/-- The forms of page 1 (R120), after the checks that R113 makes on their fields. -/
def buildPage1 (c : Chain) : Except DecodeError Instr :=
  match c.major.toNat with
  | 0 =>
    match c.fn.toNat with
    | 0 => arm c ⟨.rrr, 0, false, false⟩ (false) (false) (.vcfg c.d c.a c.b)
    | 1 => arm c ⟨.rrr, 0, false, false⟩ (false) (c.d != 0 || c.b != 0) (.vcfgw c.a)
    | 2 => arm c ⟨.rrr, 0, false, false⟩ (false) (false) (.vcfgs c.d c.a c.b)
    | _ => c.bad 4
  | 1 => arm c ⟨.rri, 0, false, false⟩ (false) (false) (.vcfgi c.d c.a (c.uimm .rri))
  | 2 =>
    match c.fn.toNat with
    | 0 => arm c ⟨.rrr, 1, true, false⟩ (false) (false) (.vadd c.d c.a (vsrc (c.varBit 0) c.b) c.msel)
    | 1 => arm c ⟨.rrr, 1, true, false⟩ (false) (false) (.vsub c.d c.a (vsrc (c.varBit 0) c.b) c.msel)
    | 2 => arm c ⟨.rrr, 1, true, false⟩ (false) (false) (.vmul c.d c.a (vsrc (c.varBit 0) c.b) c.msel)
    | 3 => arm c ⟨.rrr, 1, true, false⟩ (false) (false) (.vmhigh c.d c.a (vsrc (c.varBit 0) c.b) c.msel)
    | _ => c.bad 4
  | 3 =>
    match c.fn.toNat with
    | 0 => arm c ⟨.rrr, 1, true, false⟩ (false) (false) (.vand c.d c.a (vsrc (c.varBit 0) c.b) c.msel)
    | 1 => arm c ⟨.rrr, 1, true, false⟩ (false) (false) (.vor c.d c.a (vsrc (c.varBit 0) c.b) c.msel)
    | 2 => arm c ⟨.rrr, 1, true, false⟩ (false) (false) (.vxor c.d c.a (vsrc (c.varBit 0) c.b) c.msel)
    | 3 => arm c ⟨.rrr, 1, true, false⟩ (false) (false) (.vandn c.d c.a (vsrc (c.varBit 0) c.b) c.msel)
    | _ => c.bad 4
  | 4 =>
    match c.fn.toNat with
    | 0 => arm c ⟨.rrr, 1, true, false⟩ (false) (false) (.vsll c.d c.a (vsrc (c.varBit 0) c.b) c.msel)
    | 1 => arm c ⟨.rrr, 1, true, false⟩ (false) (false) (.vsrl c.d c.a (vsrc (c.varBit 0) c.b) c.msel)
    | 2 => arm c ⟨.rrr, 1, true, false⟩ (false) (false) (.vsra c.d c.a (vsrc (c.varBit 0) c.b) c.msel)
    | 3 => arm c ⟨.rrr, 1, true, false⟩ (false) (false) (.vror c.d c.a (vsrc (c.varBit 0) c.b) c.msel)
    | _ => c.bad 4
  | 5 =>
    match c.fn.toNat with
    | 0 => arm c ⟨.rrr, 1, true, false⟩ (false) (false) (.vmin c.d c.a (vsrc (c.varBit 0) c.b) c.msel)
    | 1 => arm c ⟨.rrr, 1, true, false⟩ (false) (false) (.vmax c.d c.a (vsrc (c.varBit 0) c.b) c.msel)
    | 2 => arm c ⟨.rrr, 1, true, false⟩ (false) (false) (.vminu c.d c.a (vsrc (c.varBit 0) c.b) c.msel)
    | 3 => arm c ⟨.rrr, 1, true, false⟩ (false) (false) (.vmaxu c.d c.a (vsrc (c.varBit 0) c.b) c.msel)
    | _ => c.bad 4
  | 6 =>
    match c.fn.toNat with
    | 0 => arm c ⟨.rrr, 1, true, false⟩ (false) (false) (.vsadd c.d c.a (vsrc (c.varBit 0) c.b) c.msel)
    | 1 => arm c ⟨.rrr, 1, true, false⟩ (false) (false) (.vssub c.d c.a (vsrc (c.varBit 0) c.b) c.msel)
    | 2 => arm c ⟨.rrr, 1, true, false⟩ (false) (false) (.vsaddu c.d c.a (vsrc (c.varBit 0) c.b) c.msel)
    | 3 => arm c ⟨.rrr, 1, true, false⟩ (false) (false) (.vssubu c.d c.a (vsrc (c.varBit 0) c.b) c.msel)
    | _ => c.bad 4
  | 7 =>
    match c.fn.toNat with
    | 0 => arm c ⟨.rrr, 1, true, false⟩ (false) (false) (.vdiv c.d c.a (vsrc (c.varBit 0) c.b) c.msel)
    | 1 => arm c ⟨.rrr, 1, true, false⟩ (false) (false) (.vdivu c.d c.a (vsrc (c.varBit 0) c.b) c.msel)
    | 2 => arm c ⟨.rrr, 1, true, false⟩ (false) (false) (.vrem c.d c.a (vsrc (c.varBit 0) c.b) c.msel)
    | 3 => arm c ⟨.rrr, 1, true, false⟩ (false) (false) (.vremu c.d c.a (vsrc (c.varBit 0) c.b) c.msel)
    | _ => c.bad 4
  | 8 =>
    match c.fn.toNat with
    | 0 => arm c ⟨.rrr, 29, true, false⟩ (!roundOk (c.var.extractLsb' 2 3)) (false) (.vfadd c.d c.a (vsrc (c.varBit 0) c.b) c.msel (c.var.extractLsb' 2 3))
    | 1 => arm c ⟨.rrr, 29, true, false⟩ (!roundOk (c.var.extractLsb' 2 3)) (false) (.vfsub c.d c.a (vsrc (c.varBit 0) c.b) c.msel (c.var.extractLsb' 2 3))
    | 2 => arm c ⟨.rrr, 29, true, false⟩ (!roundOk (c.var.extractLsb' 2 3)) (false) (.vfmul c.d c.a (vsrc (c.varBit 0) c.b) c.msel (c.var.extractLsb' 2 3))
    | 3 => arm c ⟨.rrr, 29, true, false⟩ (!roundOk (c.var.extractLsb' 2 3)) (false) (.vfdiv c.d c.a (vsrc (c.varBit 0) c.b) c.msel (c.var.extractLsb' 2 3))
    | _ => c.bad 4
  | 9 =>
    match c.fn.toNat with
    | 0 => arm c ⟨.rrr, 1, true, false⟩ (false) (false) (.vfmin c.d c.a (vsrc (c.varBit 0) c.b) c.msel)
    | 1 => arm c ⟨.rrr, 1, true, false⟩ (false) (false) (.vfmax c.d c.a (vsrc (c.varBit 0) c.b) c.msel)
    | 2 => arm c ⟨.rrr, 28, true, false⟩ (!roundOk (c.var.extractLsb' 2 3)) (c.b != 0) (.vfsqrt c.d c.a c.msel (c.var.extractLsb' 2 3))
    | 3 => arm c ⟨.rrr, 0, true, false⟩ (false) (c.b != 0) (.vfneg c.d c.a c.msel)
    | _ => c.bad 4
  | 10 =>
    match c.fn.toNat with
    | 0 => arm c ⟨.rrr, 29, true, false⟩ (!roundOk (c.var.extractLsb' 2 3)) (false) (.vfma c.d c.a (vsrc (c.varBit 0) c.b) c.msel (c.var.extractLsb' 2 3))
    | 1 => arm c ⟨.rrr, 29, true, false⟩ (!roundOk (c.var.extractLsb' 2 3)) (false) (.vfms c.d c.a (vsrc (c.varBit 0) c.b) c.msel (c.var.extractLsb' 2 3))
    | 2 => arm c ⟨.rrr, 29, true, false⟩ (!roundOk (c.var.extractLsb' 2 3)) (false) (.vfnma c.d c.a (vsrc (c.varBit 0) c.b) c.msel (c.var.extractLsb' 2 3))
    | 3 => arm c ⟨.rrr, 29, true, false⟩ (!roundOk (c.var.extractLsb' 2 3)) (false) (.vfnms c.d c.a (vsrc (c.varBit 0) c.b) c.msel (c.var.extractLsb' 2 3))
    | _ => c.bad 4
  | 11 =>
    match c.fn.toNat with
    | 0 => arm c ⟨.rrr, 28, true, false⟩ (!roundOk (c.var.extractLsb' 2 3)) (c.b != 0) (.vcvtff c.d c.a c.msel (c.var.extractLsb' 2 3))
    | 1 => arm c ⟨.rrr, 28, true, false⟩ (!roundOk (c.var.extractLsb' 2 3)) (c.b != 0) (.vcvtif c.d c.a c.msel (c.var.extractLsb' 2 3))
    | 2 => arm c ⟨.rrr, 28, true, false⟩ (!roundOk (c.var.extractLsb' 2 3)) (c.b != 0) (.vcvtfi c.d c.a c.msel (c.var.extractLsb' 2 3))
    | 3 => arm c ⟨.rrr, 0, true, false⟩ (false) (c.b != 0) (.vcvtii c.d c.a c.msel)
    | _ => c.bad 4
  | 12 =>
    match c.fn.toNat with
    | 0 => arm c ⟨.rrr, 31, true, false⟩ (!roundOk (c.var.extractLsb' 2 3) || (!c.varBit 1 && c.var.extractLsb' 2 3 != 0)) (false) (.vwadd c.d c.a (vsrc (c.varBit 0) c.b) c.msel (c.varBit 1) (c.var.extractLsb' 2 3))
    | 1 => arm c ⟨.rrr, 31, true, false⟩ (!roundOk (c.var.extractLsb' 2 3) || (!c.varBit 1 && c.var.extractLsb' 2 3 != 0)) (false) (.vwmul c.d c.a (vsrc (c.varBit 0) c.b) c.msel (c.varBit 1) (c.var.extractLsb' 2 3))
    | 2 => arm c ⟨.rrr, 31, true, false⟩ (!roundOk (c.var.extractLsb' 2 3) || (!c.varBit 1 && c.var.extractLsb' 2 3 != 0)) (false) (.vwmacc c.d c.a (vsrc (c.varBit 0) c.b) c.msel (c.varBit 1) (c.var.extractLsb' 2 3))
    | 3 => arm c ⟨.rrr, 31, true, false⟩ (!roundOk (c.var.extractLsb' 2 3) || (!c.varBit 1 && c.var.extractLsb' 2 3 != 0)) (false) (.vdot c.d c.a (vsrc (c.varBit 0) c.b) c.msel (c.varBit 1) (c.var.extractLsb' 2 3))
    | _ => c.bad 4
  | 13 =>
    match c.fn.toNat with
    | 0 => arm c ⟨.rrr, 1, true, false⟩ (false) (c.rdh != 0) (.vcmpeq c.rd3 c.a (vsrc (c.varBit 0) c.b) c.msel)
    | 1 => arm c ⟨.rrr, 1, true, false⟩ (false) (c.rdh != 0) (.vcmpne c.rd3 c.a (vsrc (c.varBit 0) c.b) c.msel)
    | 2 => arm c ⟨.rrr, 1, true, false⟩ (false) (c.rdh != 0) (.vcmplt c.rd3 c.a (vsrc (c.varBit 0) c.b) c.msel)
    | 3 => arm c ⟨.rrr, 1, true, false⟩ (false) (c.rdh != 0) (.vcmple c.rd3 c.a (vsrc (c.varBit 0) c.b) c.msel)
    | _ => c.bad 4
  | 14 =>
    match c.fn.toNat with
    | 0 => arm c ⟨.rrr, 1, true, false⟩ (false) (c.rdh != 0) (.vfcmpeq c.rd3 c.a (vsrc (c.varBit 0) c.b) c.msel)
    | 1 => arm c ⟨.rrr, 1, true, false⟩ (false) (c.rdh != 0) (.vfcmplt c.rd3 c.a (vsrc (c.varBit 0) c.b) c.msel)
    | 2 => arm c ⟨.rrr, 1, true, false⟩ (false) (c.rdh != 0) (.vfcmple c.rd3 c.a (vsrc (c.varBit 0) c.b) c.msel)
    | 3 => arm c ⟨.rrr, 1, true, false⟩ (false) (c.rdh != 0) (.vfcmpun c.rd3 c.a (vsrc (c.varBit 0) c.b) c.msel)
    | _ => c.bad 4
  | 15 =>
    match c.fn.toNat with
    | 0 => arm c ⟨.rrr, 0, false, false⟩ (false) (c.rdh != 0 || c.rah != 0 || c.rbh != 0) (.mand c.rd3 c.ra3 c.rb3)
    | 1 => arm c ⟨.rrr, 0, false, false⟩ (false) (c.rdh != 0 || c.rah != 0 || c.rbh != 0) (.mor c.rd3 c.ra3 c.rb3)
    | 2 => arm c ⟨.rrr, 0, false, false⟩ (false) (c.rdh != 0 || c.rah != 0 || c.rbh != 0) (.mxor c.rd3 c.ra3 c.rb3)
    | 3 => arm c ⟨.rrr, 0, false, false⟩ (false) (c.rdh != 0 || c.rah != 0 || c.rbh != 0) (.mandn c.rd3 c.ra3 c.rb3)
    | _ => c.bad 4
  | 16 =>
    match c.fn.toNat with
    | 0 => arm c ⟨.rrr, 0, false, false⟩ (false) (c.b != 0 || c.rah != 0) (.vany c.d c.ra3)
    | 1 => arm c ⟨.rrr, 0, false, false⟩ (false) (c.b != 0 || c.rah != 0) (.vnone c.d c.ra3)
    | 2 => arm c ⟨.rrr, 0, false, false⟩ (false) (c.b != 0 || c.rah != 0) (.vmcnt c.d c.ra3)
    | 3 => arm c ⟨.rrr, 0, false, false⟩ (false) (c.b != 0 || c.rah != 0) (.vfind c.d c.ra3)
    | _ => c.bad 4
  | 17 =>
    match c.fn.toNat with
    | 0 => arm c ⟨.rrr, 0, true, false⟩ (false) (false) (.vmv c.d c.a c.b c.msel)
    | 1 => arm c ⟨.rrr, 0, true, false⟩ (false) (c.b != 0) (.vbcast c.d c.a c.msel)
    | 2 => arm c ⟨.rrr, 0, true, false⟩ (false) (false) (.vgetx c.d c.a c.b c.msel)
    | 3 => arm c ⟨.rrr, 0, true, false⟩ (false) (false) (.vmerge c.d c.a c.b c.msel)
    | _ => c.bad 4
  | 18 =>
    match c.fn.toNat with
    | 0 => arm c ⟨.rrr, 2, true, false⟩ (false) (false) (.vperm c.d c.a (vsrc (c.varBit 1) c.b) c.msel)
    | 1 => arm c ⟨.rrr, 2, true, false⟩ (false) (false) (.vshup c.d c.a (vsrc (c.varBit 1) c.b) c.msel)
    | 2 => arm c ⟨.rrr, 2, true, false⟩ (false) (false) (.vshdn c.d c.a (vsrc (c.varBit 1) c.b) c.msel)
    | 3 => arm c ⟨.rrr, 2, true, false⟩ (false) (false) (.vpack c.d c.a (vsrc (c.varBit 1) c.b) c.msel)
    | _ => c.bad 4
  | 19 =>
    match c.fn.toNat with
    | 0 => arm c ⟨.rrr, 0, true, false⟩ (false) (false) (.vilv c.d c.a c.b c.msel)
    | 1 => arm c ⟨.rrr, 2, true, false⟩ (false) (false) (.vdilv c.d c.a c.b c.msel (c.varBit 1))
    | 2 => arm c ⟨.rrr, 0, true, false⟩ (false) (c.b != 0) (.vrev c.d c.a c.msel)
    | 3 => arm c ⟨.rrr, 2, true, false⟩ (false) (c.b != 0) (.vrank c.d c.a c.msel (c.varBit 1))
    | _ => c.bad 4
  | 20 =>
    match c.fn.toNat with
    | 0 => arm c ⟨.rrr, 0, true, false⟩ (false) (false) (.vredsum c.d c.a c.b c.msel)
    | 1 => arm c ⟨.rrr, 0, true, false⟩ (false) (false) (.vredmin c.d c.a c.b c.msel)
    | 2 => arm c ⟨.rrr, 0, true, false⟩ (false) (false) (.vredmax c.d c.a c.b c.msel)
    | 3 => arm c ⟨.rrr, 28, true, false⟩ (!roundOk (c.var.extractLsb' 2 3)) (false) (.vfredsum c.d c.a c.b c.msel (c.var.extractLsb' 2 3))
    | _ => c.bad 4
  | 21 =>
    match c.fn.toNat with
    | 0 => arm c ⟨.rrr, 0, true, false⟩ (false) (false) (.vfredmin c.d c.a c.b c.msel)
    | 1 => arm c ⟨.rrr, 0, true, false⟩ (false) (false) (.vfredmax c.d c.a c.b c.msel)
    | 2 => arm c ⟨.rrr, 0, true, false⟩ (false) (false) (.vredand c.d c.a c.b c.msel)
    | 3 => arm c ⟨.rrr, 0, true, false⟩ (false) (false) (.vredor c.d c.a c.b c.msel)
    | _ => c.bad 4
  | 22 => arm c ⟨.rri, 0, true, false⟩ (false) (false) (.vaddi c.d c.a (c.simm .rri) c.msel)
  | _ => c.bad 4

========

= ASSIGNED TASK =
Working from the records above, write out verbatim only the lines from the line containing "(.vfmin c.d c.a (vsrc (c.varBit 0) c.b) c.msel)" through the line containing "0)) (false) (.vwadd".

= ANSWER TO THE EXERCISE =
    | 0 => arm c ⟨.rrr, 1, true, false⟩ (false) (false) (.vfmin c.d c.a (vsrc (c.varBit 0) c.b) c.msel)
    | 1 => arm c ⟨.rrr, 1, true, false⟩ (false) (false) (.vfmax c.d c.a (vsrc (c.varBit 0) c.b) c.msel)
    | 2 => arm c ⟨.rrr, 28, true, false⟩ (!roundOk (c.var.extractLsb' 2 3)) (c.b != 0) (.vfsqrt c.d c.a c.msel (c.var.extractLsb' 2 3))
    | 3 => arm c ⟨.rrr, 0, true, false⟩ (false) (c.b != 0) (.vfneg c.d c.a c.msel)
    | _ => c.bad 4
  | 10 =>
    match c.fn.toNat with
    | 0 => arm c ⟨.rrr, 29, true, false⟩ (!roundOk (c.var.extractLsb' 2 3)) (false) (.vfma c.d c.a (vsrc (c.varBit 0) c.b) c.msel (c.var.extractLsb' 2 3))
    | 1 => arm c ⟨.rrr, 29, true, false⟩ (!roundOk (c.var.extractLsb' 2 3)) (false) (.vfms c.d c.a (vsrc (c.varBit 0) c.b) c.msel (c.var.extractLsb' 2 3))
    | 2 => arm c ⟨.rrr, 29, true, false⟩ (!roundOk (c.var.extractLsb' 2 3)) (false) (.vfnma c.d c.a (vsrc (c.varBit 0) c.b) c.msel (c.var.extractLsb' 2 3))
    | 3 => arm c ⟨.rrr, 29, true, false⟩ (!roundOk (c.var.extractLsb' 2 3)) (false) (.vfnms c.d c.a (vsrc (c.varBit 0) c.b) c.msel (c.var.extractLsb' 2 3))
    | _ => c.bad 4
  | 11 =>
    match c.fn.toNat with
    | 0 => arm c ⟨.rrr, 28, true, false⟩ (!roundOk (c.var.extractLsb' 2 3)) (c.b != 0) (.vcvtff c.d c.a c.msel (c.var.extractLsb' 2 3))
    | 1 => arm c ⟨.rrr, 28, true, false⟩ (!roundOk (c.var.extractLsb' 2 3)) (c.b != 0) (.vcvtif c.d c.a c.msel (c.var.extractLsb' 2 3))
    | 2 => arm c ⟨.rrr, 28, true, false⟩ (!roundOk (c.var.extractLsb' 2 3)) (c.b != 0) (.vcvtfi c.d c.a c.msel (c.var.extractLsb' 2 3))
    | 3 => arm c ⟨.rrr, 0, true, false⟩ (false) (c.b != 0) (.vcvtii c.d c.a c.msel)
    | _ => c.bad 4
  | 12 =>
    match c.fn.toNat with
    | 0 => arm c ⟨.rrr, 31, true, false⟩ (!roundOk (c.var.extractLsb' 2 3) || (!c.varBit 1 && c.var.extractLsb' 2 3 != 0)) (false) (.vwadd c.d c.a (vsrc (c.varBit 0) c.b) c.msel (c.varBit 1) (c.var.extractLsb' 2 3))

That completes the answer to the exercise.